Due Process and Terri Shindler Schiavo
I stayed up late last night watching the House vote on the bill granting Terri Shiavo's parents the right to pursue their claims in federal court. And now I'm refreshing my home page every five minutes to see if there's been a decision on reintstatement of the feeding tube from Judge Whittemore. In between, I've had the opportunity to hear a lot of people spouting off on the CSPAN call-in line, WMAL talk-radio, and the table next to me at Wendy's.

If I have to hear one more snooty liberal who thinks Roe v. Wade is the bedrock of American jurisprudence yammer about Republicans trampling on states' rights and federalism, my head is going to explode.

I don't want to get into a discussion of the motives of the various parties. I have formed an opinion of the characters of the main actors, as everyone has, no doubt. But it's not necessary to assume malice, or even indifference, on anyone's part to conclude that the judicial process which has culminated in the court-ordered withdrawal of food and water from Terri Schindler Shiavo is not a process to which I would want myself, or my loved ones, subjected.

You want states' rights? Here's an idea. Each one of the fifty state legislatures should herewith be bombarded with demands that they codify in law the proposition that in the absence of a clearly stated and legally executed document directing the contrary, no state court is empowered to order that a medical facility should deny food and water to an incapacitated person. Period.

Update: This article lays out the legislative and judicial history of the guardianship regime in Florida. Warning: 37 pages of sometimes dense legalese.

Saturday, March 19, 2005

Gathering Goat Eggs

Gathering goat eggs.

My youngest daughter has a Game Boy game in which you play a farmer. You keep your chickens and cows happy, eventually you get a wife and the chickens lay platinum eggs, which are the very best kind of eggs. Much better than large eggs. Then you make mayonnaise and sell it at the market and become rich and buy more chickens and some baby furniture because now your wife's pregnant. The online reviews uniformly panned this game as boring beyond belief, but the youngster loves it.

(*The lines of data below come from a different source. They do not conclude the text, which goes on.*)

-- ==== Sys2Proof/Machine/System.lean ====
section
/-! DEFINITION. Machine/System.lean: the rest of the S slot: control registers and hardware queues, traps and the end of a
slice, waiting, place and time, power classes, and requests to the serai (spec 08 R165 to R177; 07 R147 to R155). -/

namespace Sys2Proof.Machine

/-! ## Hardware queues (R71, R151) -/

/-- Whether GETC finds a queue empty. -/
def Die.queueEmpty (d : Die) (n : Nat) : Bool :=
  match n with
  | 0xF00 => d.h2d.isEmpty
  | 0xF01 => d.ack.isEmpty
  | 0xF02 => d.qmsg.isEmpty
  | _ => d.qerr.isEmpty

/-- The head of a queue and the die without it; the first word that frees in the log takes a discard count owed. -/
def State.queuePop (s : State) (d n : Nat) : State × Word :=
  let x := s.die d
  match n with
  | 0xF00 => (s.modDie d fun y => { y with h2d := x.h2d.drop 1 }, x.h2d.headD 0)
  | 0xF01 => (s.modDie d fun y => { y with ack := x.ack.drop 1 }, x.ack.headD 0)
  | 0xF02 => (s.modDie d fun y => { y with qmsg := x.qmsg.drop 1 }, x.qmsg.headD 0)
  | _ => (s.modDieMsix d fun y => ({ y with qerr := x.qerr.drop 1 } : Die).payDiscard, x.qerr.headD 0)

/-- Whether SETC finds a queue full (R71, R151); a post that can enter the mailbox in the same cycle goes first (R446). -/
def State.queueFull (s : State) (d n : Nat) : Bool :=
  let x := s.die d
  match n with
  | 0xF00 => decide (256 ≤ x.d2h.length) || (!x.posts.isEmpty && decide (x.d2h.length + 3 ≤ 256))
  | 0xF01 => decide (16 ≤ x.ack.length) || (s.accepts && decide (16 ≤ x.fifo.length))
  | 0xF02 => decide (64 ≤ x.qmsg.length)
  | _ => decide (256 ≤ x.payDiscard.qerr.length)

/-- A word pushed by a core (R66, R71, R151). -/
def State.queuePush (s : State) (c n : Nat) (w : Word) : State :=
  let d := dieOf c
  match n with
  | 0xF00 => s.pushMailbox d w
  | 0xF01 =>
    let r := if s.accepts then s.enqueueLaunch d .queue w (some (c, (s.core c).flow.bun)) else (s, BitVec.allOnes 64)
    r.1.modDie d fun y => { y with ack := y.ack ++ [r.2], queueAt := some s.now }
  | 0xF02 => s.modDie d fun y => { y with qmsg := y.qmsg ++ [w] }
  | _ => s.modDieMsix d fun y => let y := y.payDiscard; { y with qerr := y.qerr ++ [w] }

/-! ## GETC and SETC (R147, R165) -/

/-- GETC of register `n`. -/
def getcSem (d : BitVec 5) (n : Nat) : SlotSem :=
  { check := fun s => cregTrap s.me.ctl.priv false n
    wait := fun s => if isQueueReg n && (s.die (dieOf s.cur)).queueEmpty n then some (.queue (BitVec.ofNat 12 n)) else none
    act := fun s =>
      let r := if isQueueReg n then s.queuePop (dieOf s.cur) n else (s, s.cregValue s.cur n)
      (r.1.scalarResult 1 d r.2, none) }

/-- SETC of register `n`: a queue takes the word at issue, any other register at issue + 1. -/
def setcSem (a : BitVec 5) (n : Nat) : SlotSem :=
  { check := fun s => cregTrap s.me.ctl.priv true n
    wait := fun s => if isQueueReg n && s.queueFull (dieOf s.cur) n then some (.queue (BitVec.ofNat 12 n)) else none
    act := fun s =>
      (if isQueueReg n then s.queuePush s.cur n (s.sReg a) else s.pend 1 (.creg (BitVec.ofNat 12 n) (s.sReg a)), none) }

def semGetc (d : BitVec 5) (creg : BitVec 12) : SlotSem := getcSem d creg.toNat
def semSetc (a : BitVec 5) (creg : BitVec 12) : SlotSem := setcSem a creg.toNat
def semGetcQhost (d : BitVec 5) : SlotSem := getcSem d 0xF00
def semGetcQserai (d : BitVec 5) : SlotSem := getcSem d 0xF01
def semGetcQmsg (d : BitVec 5) : SlotSem := getcSem d 0xF02
def semGetcQerr (d : BitVec 5) : SlotSem := getcSem d 0xF03
def semSetcQhost (a : BitVec 5) : SlotSem := setcSem a 0xF00
def semSetcQserai (a : BitVec 5) : SlotSem := setcSem a 0xF01
def semSetcQmsg (a : BitVec 5) : SlotSem := setcSem a 0xF02
def semSetcQerr (a : BitVec 5) : SlotSem := setcSem a 0xF03
def semSetcClip (a : BitVec 5) : SlotSem := setcSem a 0x020
def semSetcOplimit (a : BitVec 5) : SlotSem := setcSem a 0x470
def semCnpoolEnable (a : BitVec 5) : SlotSem := setcSem a 0x420
def semCnpoolDisable (a : BitVec 5) : SlotSem := setcSem a 0x420

/-! ## Traps and the end of a slice (R166 to R168) -/

/-- A trap taken after its bundle. -/
def afterSem (code c : BitVec 8) : SlotSem :=
  .result fun s => s.modCarry fun k => { k with after := some ⟨code, c.setWidth 64⟩ }

def semTrap (i : BitVec 8) : SlotSem := afterSem 0x21 i
def semBrk (c : BitVec 8) : SlotSem := afterSem 0x20 c

/-- ERET: its bundle freezes until every result of the handler has its data and its write stream (R407). -/
def semEret : SlotSem :=
  { check := fun s => if s.me.ctl.priv then none else some ⟨0x05, 0⟩
    wait := fun s => if s.me.flow.pending.all fun p => p.arrived && !s.me.rowHeld p then none else some .landing
    act := fun s => (s.modCarry fun k => { k with eret := true }, none) }

def semHalt : SlotSem :=
  { check := fun s => if s.me.ctl.handler then some ⟨0x02, 0⟩ else none
    act := fun s => (s.modCarry fun k => { k with halt := true }, none) }

/-! ## Waiting and waking (R169, R170) -/

/-- The first wake condition that holds, in the order of the table. -/
def State.wakeReason (s : State) (deadline : Word) : Option Nat :=
  let f := s.me.flow
  if f.signal then some 1
  else if (match f.monitor with | some (_, hit) => hit | none => false) then some 2
  else if deadline ≠ 0 ∧ deadline.toNat ≤ s.now then some 0
  else none

/-- SLEEP reaches issue: its monitor is armed once, with the only translation of its address, which is checked as that of an aligned read
and can raise page and protection faults only; and a wake condition that holds is noted. -/
def State.armSleep (s : State) (deadline va : Word) : State :=
  let s := if s.me.flow.sleepArmed then s
    else
      let s := s.modMe fun x => x.modFlow fun f => { f with sleepArmed := true }
      if va = 0 then s
      else match s.access s.cur .read va 8 with
        | (s, .ok r) => s.modMe fun x => x.modFlow fun f => { f with monitor := some (r.2 / 128, false) }
        | (s, .error t) => s.modMe fun x => x.modFlow fun f => { f with sleepFault := some t }
  if s.me.flow.sleepWoken.isSome then s
  else s.modMe fun x => x.modFlow fun f => { f with sleepWoken := s.wakeReason deadline }

/-- The walk for a monitor that is not armed yet waits while a maintenance slot holds the walkers (R420). -/
def State.armHeld (s : State) (va : Word) : Option Freeze :=
  if s.me.flow.sleepArmed ∨ va = 0 then none else s.walkWait [va]

def semSleep (d a b : BitVec 5) : SlotSem :=
  { reach := fun s => if (s.armHeld (s.sReg b)).isSome then s else s.armSleep (s.sReg a) (s.sReg b)
    wait := fun s =>
      firstSome [s.armHeld (s.sReg b), if s.me.flow.sleepWoken.isSome || s.me.flow.sleepFault.isSome then none else some .sleep]
    act := fun s =>
      match s.me.flow.sleepFault with
      | some t => (s, some t)
      | none =>
        let r := s.me.flow.sleepWoken.getD 0
        let s := if r = 1 then
            (s.modMe fun x => x.modFlow fun f => { f with signal := false }).clearCache (clusterOf s.cur) else s
        (s.scalarResult 1 d (BitVec.ofNat 64 r), none) }

/-- SLEEP_WAKE: a core frozen in SLEEP whose signal, line or deadline has come. The deadline is the model's own re-test at
issue; the event notes the other two. -/
def State.sleepWake (s : State) (c : Nat) : State :=
  let f := (s.core c).flow
  if f.frozen = some .sleep ∧ f.sleepWoken.isNone then
    let r := if f.signal then some 1
      else if (match f.monitor with | some (_, hit) => hit | none => false) then some 2 else none
    s.modCore c fun x => x.modFlow fun f => { f with sleepWoken := r }
  else s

Not only loves playing it, but loves talking about playing it. In the car, she has a captive audience for her babbling. I've threatened for years to tie her to the roof rack if she won't shut up, but it's just a bluff and she knows it. The older daughter (who is Florence King trapped in a teenaged body) and I lost all sense of decency and started mocking young Norman Borlaug with a litany of ridiculous agricultural tasks she should perform. Vacuum the llamas. Polish the chickens. Lacquer the barn. Gather the goat eggs.

Gather the goat eggs. As it escaped my lips, I realized that's what most of my life has amounted to. Faithfully performing tasks that make no sense, seem both impossible and pointless, are vaguely silly — and yet someone seems to need them done. So here we go. Let us gather the goat eggs.